Wanita sikep menjaga pegunungan Kendeng Utara
- keren989
- 0
PATI, Indonesia – Di salah satu rumah, di sela-sela deretan pemukiman joglo tradisional masyarakat adat Sedulur Sikep di Sukolilo, para perempuan berkumpul untuk menyumbangkan berbagai tanaman herbal dan rempah-rempah dari kebun mereka sendiri. Mereka akan membuatkan makanan untuk brokohan keesokan harinya.
Syukuran adat ini digelar sebagai wujud syukur atas terkabulnya keinginan besar mereka – terhadangnya rencana pembangunan pabrik semen di kawasan karst Tambakromo dan Kayen, dua kecamatan di Pati Selatan. Dua pekan sebelumnya, majelis hakim Pengadilan Tata Usaha Negara (PTUN) Semarang memenangkan gugatan perdata atas izin lingkungan pembangunan pabrik semen PT Sahabat Mulia Sakti, anak usaha Indocement.
Sang ibu sebelumnya bergabung dengan saudara Sikep Pati dan Blora, serta petani Rembang dan Grobogan. Mengenakan kebaya hitam, kain jarik, memakai sanggul cepol dan kerudung, mereka berjalan kaki sejauh 122 kilometer dalam misi ‘Mengundang Keadilan’ dari Pati menuju Semarang untuk mendengarkan langsung putusan hakim.
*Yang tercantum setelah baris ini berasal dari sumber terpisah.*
-- ==== Sys2Proof/Machine/Recovery.lean ====
section
/-! DEFINITION. Clock losses, watchdogs, faults of scopes and their recoveries (R26 to R34), reports, and the registers of FEV (R440, R453,
R456). -/

namespace Sys2Proof.Machine

/-! ## Scopes that recover (R30 to R32) -/

/-- The device stands where recoveries run: device ready, no dump. In the safe state a fault is recorded only (R32, R455). -/
def State.watched (s : State) : Bool := s.mgc.boot == .ready && !s.dumped && !s.porst

/-- Every die of some channels with work outstanding is reset (R30). -/
def Flash.channelsReset (f : Flash) (now hours st : Nat) (chs : List Nat) : Flash :=
  chs.foldl (fun (g : Flash) c => g.channelReset now hours c) (f.setCh chs st)

/-- What a device recovery stops besides its channels: patrol scrub, fetch, the cores, and the Cameleer watchdog's count (R30, R455). -/
def State.deviceStop (s : State) : State :=
  { s with
    mss := s.mss.stopScrub, fetchPaused := true, mgc := { s.mgc with acRun := 0 }
    fev := { s.fev with heldAt := some s.clock.now } }

/-- What a scope's recovery does at its start (R30): SEQSTAT shows 3 in a unit's recovery and 4 in a cluster's, and 4 on every channel in the
device's, for which R259 has no code (DESIGN CHOICE, log entry 176). The Cameleer watchdog's count is held in a device recovery (R455). -/
def State.recover (s : State) (sc : Scope) : State :=
  match sc with
  | .channel n => s.media (s.fl.channelsReset s.clock.now s.hours 3 [n], [])
  | .cluster k => s.media ((s.fl.abandonMirages s.clock.now k).channelsReset s.clock.now s.hours 4 (clusterChannels k), [])
  | .core n => { s with mgc := { s.mgc with acRun := s.mgc.acRun - s.mgc.acRun / 2 ^ n % 2 * 2 ^ n } }
  | .device => (s.media (s.fl.channelsReset s.clock.now s.hours 4 s.fl.hw.channels, [])).deviceStop

/-- A fault in a scope: its recovery, a fault absorbed, the enclosing scope's recovery, or a U-class fault (R31, R32). `fuel` is the number of
scopes that can enclose one another. -/
def State.scopeFault : Nat → State → Scope → State
  | 0, s, _ => s
  | fuel + 1, s, sc =>
    match s.fev.judge sc s.hours with
    | .absorbed => s.report (sc.report (s.fev.count60 sc s.hours) 1)
    | .recovers => ({ s with fev := s.fev.startRecovery sc s.stamp }).recover sc
    | .escalate e => State.scopeFault fuel { s with fev := s.fev.escBit sc } e
    | .fatal => s.report (mkReport 0x0B 0x04 0 0 0 0 0)

/-- A fault in a scope, where the device stands to recover. -/
def State.faultIn (s : State) (sc : Scope) : State := if s.watched then State.scopeFault 3 s sc else s

/-- A recovery in progress completes (R30). -/
def State.recovered (s : State) (sc : Scope) (f : State → State) : State :=
  if s.runs && s.fev.active.contains sc then f { s with fev := s.fev.endRecovery sc } else s

/-! ## Clocks (R26, R463) -/

/-- A U-class fault of a clock. -/
def State.clockFault (s : State) (code arg : Nat) : State := if s.up then s.report (mkReport 0x0B code 0 0 arg 0 0) else s

/-- REFCLK_MAIN_LOSS (R26): a U-class fault. The edge count that its record carries is a free value. -/
def execRefclkMainLoss (s : State) : Host.Outcome State Fault Refusal :=
  .next (s.fresh.2.clockFault 0x05 s.fresh.1)

/-- CORE_PLL_LOCK_LOSS (R26): CLK_CORE 0, CLK_FAB 1, CLK_DMC 2 or CLK_MGT 3. -/
def execCorePllLockLoss (clk : Nat) (s : State) : Host.Outcome State Fault Refusal :=
  .next (if clk < 4 then s.clockFault 0x06 clk else s)

/-- NAND_PLL_LOCK_LOSS (R26): a cluster recovery. A cluster without a channel has no clock that matters (R231). -/
def execNandPllLockLoss (k : Nat) (s : State) : Host.Outcome State Fault Refusal :=
  .next (if (clusterChannels k).any s.fl.hw.hasChannel then s.faultIn (.cluster k) else s)

/-- AON_XTAL_LOSS (R26, R463): the counters go on from REFCLK_MAIN; an event is recorded, but not in the first 2 s of VDD_AON. -/
def execAonXtalLoss (s : State) : Host.Outcome State Fault Refusal :=
  .next (if !s.up || s.clock.xtalLost then s
    else
      let g : State := { s with clock := { s.clock with xtal := false } }
      if s.clock.aon < s.clock.aonAt + 20000000 then g
      else ({ g with clock := { g.clock with xtalLost := true } }).report (mkReport 0x0B 0x07 0 0 0 0 0))

/-- AON_XTAL_RATIO_CHECK_PASS (R463). -/
def execAonXtalRatioCheckPass (s : State) : Host.Outcome State Fault Refusal :=
  .next (if s.up then { s with clock := { s.clock with xtal := true, xtalLost := false } } else s)

/-! ## Watchdogs (R27 to R29) -/

/-- The maximum time of an operation on a die by its descriptor, in 100 ns units (R27, R234). -/
def Flash.maxT (f : Flash) (d : Nat) (k : OpKind) : Nat :=
  match k with
  | .erase _ _ _ => (f.hw.desc d).tbex * 10
  | .program id =>
    let slc := ((Tab.get? f.ptx.wls id).bind fun w => Tab.get? f.ptx.bands w.band).map fun b => b.slc
    if slc.getD false then (f.hw.desc d).tpsx * 10 else (f.hw.desc d).tpnx * 10

/-- The maximum array time of a frame read. -/
def Flash.readMaxT (f : Flash) (d id : Nat) : Nat :=
  let slc := ((Tab.get? f.dip.jobs id).map fun j => (f.blk (blkKey d j.block)).slc).getD false
  if slc then (f.hw.desc d).trsx else (f.hw.desc d).trnx

/-- When the channel watchdog expires on what runs on a die: at twice the descriptor's maximum of array time, time suspended left out; a
nested program runs under its own count, its erase's count paused (R27, R29). A suspend command has twice the descriptor's maximum until the die
reports suspended status (R258). -/
def Flash.watchdogDue (f : Flash) (now d : Nat) : Option Nat :=
  let x := f.die d
  let opDue := fun (o : Op) => now + (2 * f.maxT d o.kind - o.ranAt now)
  let op := match x.st with
    | .prog => x.op.map opDue
    | .erase => x.op.map opDue
    | .esProg => x.nested.map opDue
    | .reset => some (x.resetAt + 2 * ((f.hw.desc d).trst * 10))
    | _ => none
  let susp := if x.suspending then (x.op.map fun o => x.suspAt + 2 * f.suspT d o.kind).toList else []
  (susp ++ x.reads.map fun r => r.2 + 2 * f.readMaxT d r.1).foldl (fun m t => some (match m with | some u => min u t | none => t)) op

/-- CHANNEL_WATCHDOG_EXPIRY (R27, R29, R279): the die's expiry is counted, and its channel recovers. -/
def execChannelWatchdogExpiry (ch die : Nat) (s : State) : Host.Outcome State Fault Refusal :=
  .next (if s.watched && s.fl.hw.hasDie die && die / 32 == ch then
      match s.fl.watchdogDue s.clock.now die with
      | none => s
      | some due =>
        let g := s.until' due
        if g.fev.safe then g.faultIn (.channel ch)
        else (g.media (g.fl.dieExpiry g.clock.now g.hours die)).faultIn (.channel ch)
    else s)

/-- SCHEDULER_HEARTBEAT_TIMEOUT (R27): 5 ms without an increment, at the earliest 5 ms after the check began. The check pauses during
recoveries of the cluster or the device, and in the safe state, and restarts at 5 ms (R455). -/
def execSchedulerHeartbeatTimeout (k : Nat) (s : State) : Host.Outcome State Fault Refusal :=
  .next (if (clusterChannels k).any s.fl.hw.hasChannel && s.watched && !s.fev.safe && !s.fev.active.contains (.cluster k)
        && !s.fev.active.contains .device then
      (s.until' (Tab.getD s.fev.schedFrom k 0 + 5 * msT)).faultIn (.cluster k)
    else s)

/-- The Cameleer has left its reset and its watchdog runs: device ready, or stage 2's recovery state. -/
def State.kicking (s : State) : Bool :=
  (s.mgc.boot == .ready || s.mgc.boot == .recovery || s.mgc.boot == .stopped) && !s.dumped && !s.porst

/-- CAMELEER_WATCHDOG_EXPIRY (R27, R30): EXPIRED is set and a device recovery starts. The count is held during a device recovery (R455). Before
device ready and in the recovery state of stage 2, where the watchdog runs already, no rule says what follows: EXPIRED alone is set, and the
count starts again (DESIGN CHOICE, log entry 177). `measured` is the measurement of the image as the warm restart will read it (log entry 206). -/
def execCameleerWatchdogExpiry (measured : Nat) (s : State) : Host.Outcome State Fault Refusal :=
  .next (if !s.kicking || s.fev.active.contains .device then s
    else
      let g := s.until' (s.fev.kickedAt + 2500000)
      let g : State := { g with fev := { g.fev with regs := g.fev.regs.setFld .fevDevwdg 3 3 1 } }
      if g.watched then { g with mgc := { g.mgc with reload := some measured } }.faultIn .device else { g with fev := { g.fev with kickedAt := g.clock.now } })

/-- AC_HEARTBEAT_MISS (R29, R30): paused in the steps 2 to 6 of a handover, which one command of this model carries out whole. -/
def execAcHeartbeatMiss (n : Nat) (s : State) : Host.Outcome State Fault Refusal :=
  .next (if n < 8 then s.faultIn (.core n) else s)

/-- What a write to FEV_DEVWDG does (R28, R34): a valid kick restarts the count, any other value counts in BADKICK. -/
def State.kick (s : State) (v : W32) : State :=
  if v.bits 31 16 = 0xA5C3 then { s with fev := { s.fev with kickedAt := s.clock.now, hbStarted := true } }
  else { s with fev := { s.fev with badKick := satAdd 15 s.fev.badKick 1 } }

/-- FEV_DEVWDG_WRITE (R28, R34). -/
def execFevDevwdgWrite (r : Requester) (v : W32) (s : State) : Host.Outcome State Fault Refusal :=
  .next (s.csrWrite r .fevDevwdg v fun g => g.kick v)

/-! ## Recoveries end (R30) -/

/-- UNIT_RECOVERY_COMPLETE (R30). -/
def execUnitRecoveryComplete (ch : Nat) (s : State) : Host.Outcome State Fault Refusal :=
  .next (s.recovered (.channel ch) fun g => g.media (g.fl.channelsBack [ch], []))

/-- CLUSTER_RECOVERY_COMPLETE (R30). -/
def execClusterRecoveryComplete (k : Nat) (s : State) : Host.Outcome State Fault Refusal :=
  .next (s.recovered (.cluster k) fun g =>
    let h : State := { g with fev := { g.fev with schedFrom := Tab.set g.fev.schedFrom k g.clock.now } }
    h.media (h.fl.channelsBack (clusterChannels k), []))

/-- AC_RECOVERY_COMPLETE (R30): the core runs again. -/
def execAcRecoveryComplete (n : Nat) (s : State) : Host.Outcome State Fault Refusal :=
  .next (s.recovered (.core n) fun g => { g with mgc := { g.mgc with acRun := g.mgc.acRun + (1 - g.mgc.acRun / 2 ^ n % 2) * 2 ^ n } })

/-- What the end of a device recovery lets go on: the cores, fetch, the watchdogs' counts (R30, R455). -/
def State.deviceBack (s : State) : State :=
  { s with
    fetchPaused := false, mgc := { s.mgc with acRun := 255, reload := none }
    fev := { s.fev with kickedAt := s.clock.now, heldAt := none, schedFrom := (List.range 8).map fun k => (k, s.clock.now) } }

/-- The measurement of the image that a device recovery reloads (R30): of the running slot's bytes in the store, where a watchdog expiry brings
none of its own (log entry 206). -/
def State.reloaded (s : State) : Nat := s.mgc.reload.getD (s.mgc.headerDigest s.mgc.run.slot)

/-- DEVICE_RECOVERY_COMPLETE (R30): the cores run, every engine is reloaded, fetch goes on, and a kick is due 250 ms later (R455). Whatever
started the recovery, a measurement of the reloaded image that differs from SEC's stops it with a U-class fault instead. -/
def execDeviceRecoveryComplete (s : State) : Host.Outcome State Fault Refusal :=
  .next (if s.runs && s.fev.active.contains .device && s.reloaded != s.sec.imageDigest then s.report (mkReport 0x0B 0x08 0 0 0 0 0)
    else s.recovered .device fun g =>
      let h := g.deviceBack
      h.media (h.fl.channelsBack h.fl.hw.channels, []))

/-! ## Reports and FEV's registers (R440, R453, R456) -/

/-- The codes of R444 that a report brings from outside; those of recoveries, of the safe state and of drops are FEV's own. -/
def reported (src code : Nat) : Bool :=
  match src with
  | 1 => decide (1 ≤ code ∧ code ≤ 6)
  | 2 => code == 1
  | 4 => decide (1 ≤ code ∧ code ≤ 4)
  | 5 => decide (1 ≤ code ∧ code ≤ 3)
  | 6 => decide (1 ≤ code ∧ code ≤ 5)
  | 7 => decide (1 ≤ code ∧ code ≤ 7)
  | 8 => decide (1 ≤ code ∧ code ≤ 6)
  | 9 => decide (1 ≤ code ∧ code ≤ 4)
  | 10 => decide (1 ≤ code ∧ code ≤ 7)
  | 11 => decide (4 ≤ code ∧ code ≤ 8)
  | _ => false

/-- FAULT_REPORT (R440, R441, R30). -/
def execFaultReport (f : FaultIn) (s : State) : Host.Outcome State Fault Refusal :=
  .next (if !s.up then s
    else
      match f with
      | .coded src code ot ob a0 a1 a2 severe => if reported src code then s.report (mkReport src code ot ob a0 a1 a2 severe) else s
      | .sequencer ch => if s.fl.hw.hasChannel ch then s.faultIn (.channel ch) else s
      | .core n => if n < 8 then s.faultIn (.core n) else s)

/-- The event source of a requester of CSR space (R456): the debug port acts in the Cameleer's place. -/
def Requester.source : Requester → Nat
  | .cameleer => 0x10 | .core n => 0x11 + n | .debug => 0x10 | .sideband => 0x10

/-- OBJ, ARG0, ARG1 or ARG2 of a firmware record, from two payload registers. -/
def Fev.payload (f : Fev) (m : Nat) : Nat := (f.regs.get (.fevEvwrpay (2 * m))).toNat + 2 ^ 32 * (f.regs.get (.fevEvwrpay (2 * m + 1))).toNat

/-- What a write to FEV_EVWRHDR does (R456). -/
def State.firmwareRecord (s : State) (r : Requester) (v : W32) : State :=
  if v.bits 31 31 = 0 then s
  else if v.bits 25 24 = 3 then { s with fev := { s.fev with regs := s.fev.regs.setFld .fevEvwrhdr 29 29 1 } }
  else
    let f := s.fev
    let e : EvRec :=
      ⟨s.hours, s.clock.pcyc, 0, .event, v.bits 25 24, r.source, v.bits 7 0,
        .std (v.bits 23 20) (f.payload 0) (f.payload 1) (f.payload 2) (f.payload 3)⟩
    { s with fev := ({ f with regs := f.regs.setFld .fevEvwrhdr 29 29 0 }).append e }

/-- FEV_EVWRHDR_GO (R456). -/
def execFevEvwrhdrGo (r : Requester) (v : W32) (s : State) : Host.Outcome State Fault Refusal :=
  .next (s.csrWrite r .fevEvwrhdr v fun g => g.firmwareRecord r v)

/-- What a write to FEV_FFQSTAT does (R453). -/
def State.ffqClear (s : State) (v : W32) : State :=
  if v.bits 31 31 = 1 then { s with fev := { s.fev with ffq := [], ffqOvfl := 0 } } else s

/-- FEV_FFQSTAT_CLR (R453). -/
def execFevFfqstatClr (r : Requester) (s : State) : Host.Outcome State Fault Refusal :=
  .next (s.csrWrite r .fevFfqstat 0x80000000 fun g => g.ffqClear 0x80000000)

end Sys2Proof.Machine
end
Seperti halnya laki-laki, perempuan Sikep juga tidak pernah mengenyam pendidikan di sekolah karena ajaran Samin melarang anak bersekolah. Namun jika menyangkut persoalan lingkungan hidup, mereka adalah orang-orang yang cerdas dan kritis, jauh dari kesan umum bahwa mereka polos dan polos.
Dua kali mereka terlibat dalam upaya ‘mengusir’ dua pabrik semen yang akan mengeruk bangkai mobil di Pati: Semen Gresik (2009) dan Indocement (2015). Dua perusahaan semen raksasa di Indonesia itu kalah dalam ‘perlombaan bukti’ di pengadilan.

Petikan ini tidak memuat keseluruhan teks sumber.